### Problem details
For the entries below, the result should be an exact transcription of the lines from the one with "have h1 : crcRun" up to and including the one with "def moving (x", and only those.
*** Begin section ***
-- ==== Sys2Proof/Tests/Slice0.lean ====
section
/-!
SUPPORT. The model's own tests: ill-formed commands that `wellFormed` refuses, worked values from the manual, and for every
statement states and operands that meet its hypotheses, clause by clause.
-/

open Sys2Proof Sys2Proof.Machine
namespace Sys2Proof.Tests

set_option Elab.async false

/-- Every domain on, NODE profile 0, firmware running, channel 0 of the local endpoint open. -/
def node : State :=
  { ((State.reset.setRegN A.pmuDomstat 0x7FE).setRegN A.pmuModestat 2) with
    pw := { boot := .run, recovered := true, holdupDone := true, watchdogPaused := false }
    hsl := { chans := [(0, { opened := true })], wake := true } }

/-- A command of channel 0. -/
def wO : Origin := { ep := .loc, ch := 0, seq := 1 }

/-- `node` with core 0 running, its registers as given. -/
def caller (g : List (Nat × Word)) : State := { node with pip := [(0, { run := .running, g := g })] }

/-- An empty Defaults Image, and a regulatory record without a band. -/
def dfi0 : List Byte := dfiSeal (dfiImage []) 1
def rlr0 : List Byte := [0x52, 0x4C, 0x52, 0x31, 0, 1, 0, 0] ++ List.replicate 536 0

/-- `rlr0` as a copy of generation 1 holds it, and a BIST record whose fields are all ones. -/
def rlr1 : List Byte :=
  [0x52, 0x4C, 0x52, 0x31, 0, 1, 0, 0, 1, 0, 0, 0] ++ List.replicate 16 0 ++ [0xEB, 0x4F, 0xB6, 0x0C] ++ List.replicate 512 0
def bist0 : List Byte := [0x42, 0x53, 0x54, 0x31] ++ List.replicate 248 0xFF ++ [151, 36, 46, 1]

/-- Bytes in storage from an address on. -/
def cells (a : Nat) : List Byte → List (Nat × Byte)
  | [] => []
  | x :: t => (a, x) :: cells (a + 1) t

theorem find?_append_cells {a : Nat} {x : Byte} {t : List (Nat × Byte)} {pre : List (Nat × Byte)}
    (h : ∀ p ∈ pre, p.1 ≠ a) : Sparse.find? (pre ++ (a, x) :: t) a = some x := by
  induction pre with
  | nil => simp [Sparse.find?]
  | cons p q ih =>
    rw [List.cons_append, Sparse.find?, if_neg (h p (by simp))]
    exact ih (fun r hr => h r (by simp [hr]))

/-- Bytes that stand in flash are read back. -/
theorem flashBytes_cells {s : State} {l : List Byte} {a : Nat} {pre : List (Nat × Byte)} (hf : s.flash = pre ++ cells a l)
    (hp : ∀ p ∈ pre, p.1 < a) (h1 : s.flc.redirect = none) (h2 : s.flc.junk = []) (h3 : s.flc.junkUnits = []) :
    s.flashBytes a l.length = l := by
  induction l generalizing a pre with
  | nil => rfl
  | cons x t ih =>
    have hx : s.flashByte a = x := by
      have : Sparse.find? s.flash a = some x := by
        rw [hf]; exact find?_append_cells (fun p hm => Nat.ne_of_lt (hp p hm))
      simp [State.flashByte, h1, h2, h3, Sparse.find?, Sparse.get, this]
    rw [List.length_cons, State.flashBytes, hx,
      ih (a := a + 1) (pre := pre ++ [(a, x)]) (by rw [hf]; simp [cells])
        (fun p hm => by
          rcases List.mem_append.mp hm with h | h
          · exact Nat.lt_succ_of_lt (hp p h)
          · simp at h; simp [h])]

/-- Bytes that stand in retained SRAM are read back. -/
theorem bytes_cells {s : State} {l : List Byte} {a : Nat} {pre : List (Nat × Byte)} (hf : s.ram = pre ++ cells a l)
    (hp : ∀ p ∈ pre, p.1 < a) (h1 : 0x24000000 ≤ a) (h2 : a + l.length ≤ 0x24040000) :
    s.bytes a l.length = l := by
  induction l generalizing a pre with
  | nil => rfl
  | cons x t ih =>
    rw [List.length_cons] at h2
    have hx : s.byte a = x := by
      have hr : region a = .retained := by unfold region; repeat (first | rw [if_neg (by simp; omega)] | rw [if_pos (by simp; omega)])
      have : Sparse.find? s.ram a = some x := by
        rw [hf]; exact find?_append_cells (fun p hm => Nat.ne_of_lt (hp p hm))
      simp [State.byte, hr, this]
    rw [List.length_cons, State.bytes, hx,
      ih (a := a + 1) (pre := pre ++ [(a, x)]) (by rw [hf]; simp [cells])
        (fun p hm => by
          rcases List.mem_append.mp hm with h | h
          · exact Nat.lt_succ_of_lt (hp p h)
          · simp at h; simp [h]) (by omega) (by omega)]

theorem crcRun_append (c : Nat) (a b : List Byte) : crcRun c (a ++ b) = crcRun (crcRun c a) b := by
  induction a generalizing c with
  | nil => rfl
  | cons x t ih => exact ih _

/-- The CRC of `rlr1`, 128 bytes at a time. -/
theorem rlr1_crc : crc32c (rlr1.take 28 ++ rlr1.drop 32) = leAt rlr1 28 4 := by
  have z : rlr1.take 28 ++ rlr1.drop 32 = rlr1.take 28
      ++ (List.replicate 128 0 ++ (List.replicate 128 0 ++ (List.replicate 128 0 ++ List.replicate 128 0))) := by
    decide +kernel
  have h0 : crcRun 0xFFFFFFFF (rlr1.take 28) = 2217613873 := by decide +kernel
  have h1 : crcRun 2217613873 (List.replicate 128 0) = 1621807760 := by decide +kernel
  have h2 : crcRun 1621807760 (List.replicate 128 0) = 232342193 := by decide +kernel
  have h3 : crcRun 232342193 (List.replicate 128 0) = 2324364903 := by decide +kernel
  have h4 : crcRun 2324364903 (List.replicate 128 0) = 4081692692 := by decide +kernel
  have h : leAt rlr1 28 4 = 4081692692 ^^^ 0xFFFFFFFF := by decide +kernel
  rw [h, crc32c, z, crcRun_append, crcRun_append, crcRun_append, crcRun_append, h0, h1, h2, h3, h4]

theorem rlr1_intact : rlrIntact rlr1 = true := by
  have h : rlrForm rlr1 = true := by decide +kernel
  rw [rlrIntact, rlr1_crc, h, beq_self_eq_true, Bool.and_self]

theorem rlrCopy_cells : ({ node with flash := cells 0x01E01000 rlr1 } : State).rlrCopy 2 = some rlr1 := by
  have h := flashBytes_cells (s := { node with flash := cells 0x01E01000 rlr1 }) (l := rlr1) (a := 0x01E01000) (pre := [])
    rfl (by simp) rfl rfl rfl
  rw [show rlr1.length = 544 by decide +kernel] at h
  unfold State.rlrCopy
  rw [show rlrOff 2 = 0x01E01000 from rfl, h]
  exact if_pos rlr1_intact

/-- The image that a call of FL_NVWRITE finds in SRAM. -/
def imageCall : State := { caller [(1, 1), (2, 0x24000000), (3, 544)] with ram := cells 0x24000000 rlr0 }

theorem imageCall_bytes : imageCall.bytes (imageCall.arg 0 2) 544 = rlr0 := by
  have h := bytes_cells (s := imageCall) (l := rlr0) (a := 0x24000000) (pre := []) rfl (by simp)
    (by decide) (by rw [show rlr0.length = 544 by decide +kernel]; decide)
  rw [show rlr0.length = 544 by decide +kernel] at h
  rw [show imageCall.arg 0 2 = 0x24000000 by decide +kernel, h]

/-- `node` with a transition in progress. -/
def moving (x : Transition) : State := { node with pw := { node.pw with trans := some x } }

/-- `node` with XREF ready, chain S in a state, and a record and a slot of the link controller at 0. -/
def acting (w0 st : Nat) (x : Slot) (ch : ChainState) : State :=
  { ((((node.raise F.pmuStatXrefrdy).setRegN (A.lnkAction 0) w0).setRegN (A.lnkAction 3) 173000000).setFld
      (F.rfsStatState .s) st) with
    lnk := { slots := [(0, x)] }
    rf := { chS := ch,
            rlr := some { gen := 1, maker := 0, bands := [{ valid := true, ch0 := 173000000, space := 1, nch := 1, mask := 1 }] } } }

/-- A frame on its way. -/
def frame0 : TxFrame :=
  { slot := 0, mode := 0, freq := 0, bands := [], ramp := [], airtime := 0, rampTime := 0, firstSym := 0, psdu := [] }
*** End section ***
### Answer to this task
  have h1 : crcRun 2217613873 (List.replicate 128 0) = 1621807760 := by decide +kernel
  have h2 : crcRun 1621807760 (List.replicate 128 0) = 232342193 := by decide +kernel
  have h3 : crcRun 232342193 (List.replicate 128 0) = 2324364903 := by decide +kernel
  have h4 : crcRun 2324364903 (List.replicate 128 0) = 4081692692 := by decide +kernel
  have h : leAt rlr1 28 4 = 4081692692 ^^^ 0xFFFFFFFF := by decide +kernel
  rw [h, crc32c, z, crcRun_append, crcRun_append, crcRun_append, crcRun_append, h0, h1, h2, h3, h4]

theorem rlr1_intact : rlrIntact rlr1 = true := by
  have h : rlrForm rlr1 = true := by decide +kernel
  rw [rlrIntact, rlr1_crc, h, beq_self_eq_true, Bool.and_self]

theorem rlrCopy_cells : ({ node with flash := cells 0x01E01000 rlr1 } : State).rlrCopy 2 = some rlr1 := by
  have h := flashBytes_cells (s := { node with flash := cells 0x01E01000 rlr1 }) (l := rlr1) (a := 0x01E01000) (pre := [])
    rfl (by simp) rfl rfl rfl
  rw [show rlr1.length = 544 by decide +kernel] at h
  unfold State.rlrCopy
  rw [show rlrOff 2 = 0x01E01000 from rfl, h]
  exact if_pos rlr1_intact

/-- The image that a call of FL_NVWRITE finds in SRAM. -/
def imageCall : State := { caller [(1, 1), (2, 0x24000000), (3, 544)] with ram := cells 0x24000000 rlr0 }

theorem imageCall_bytes : imageCall.bytes (imageCall.arg 0 2) 544 = rlr0 := by
  have h := bytes_cells (s := imageCall) (l := rlr0) (a := 0x24000000) (pre := []) rfl (by simp)
    (by decide) (by rw [show rlr0.length = 544 by decide +kernel]; decide)
  rw [show rlr0.length = 544 by decide +kernel] at h
  rw [show imageCall.arg 0 2 = 0x24000000 by decide +kernel, h]

/-- `node` with a transition in progress. -/
def moving (x : Transition) : State := { node with pw := { node.pw with trans := some x } }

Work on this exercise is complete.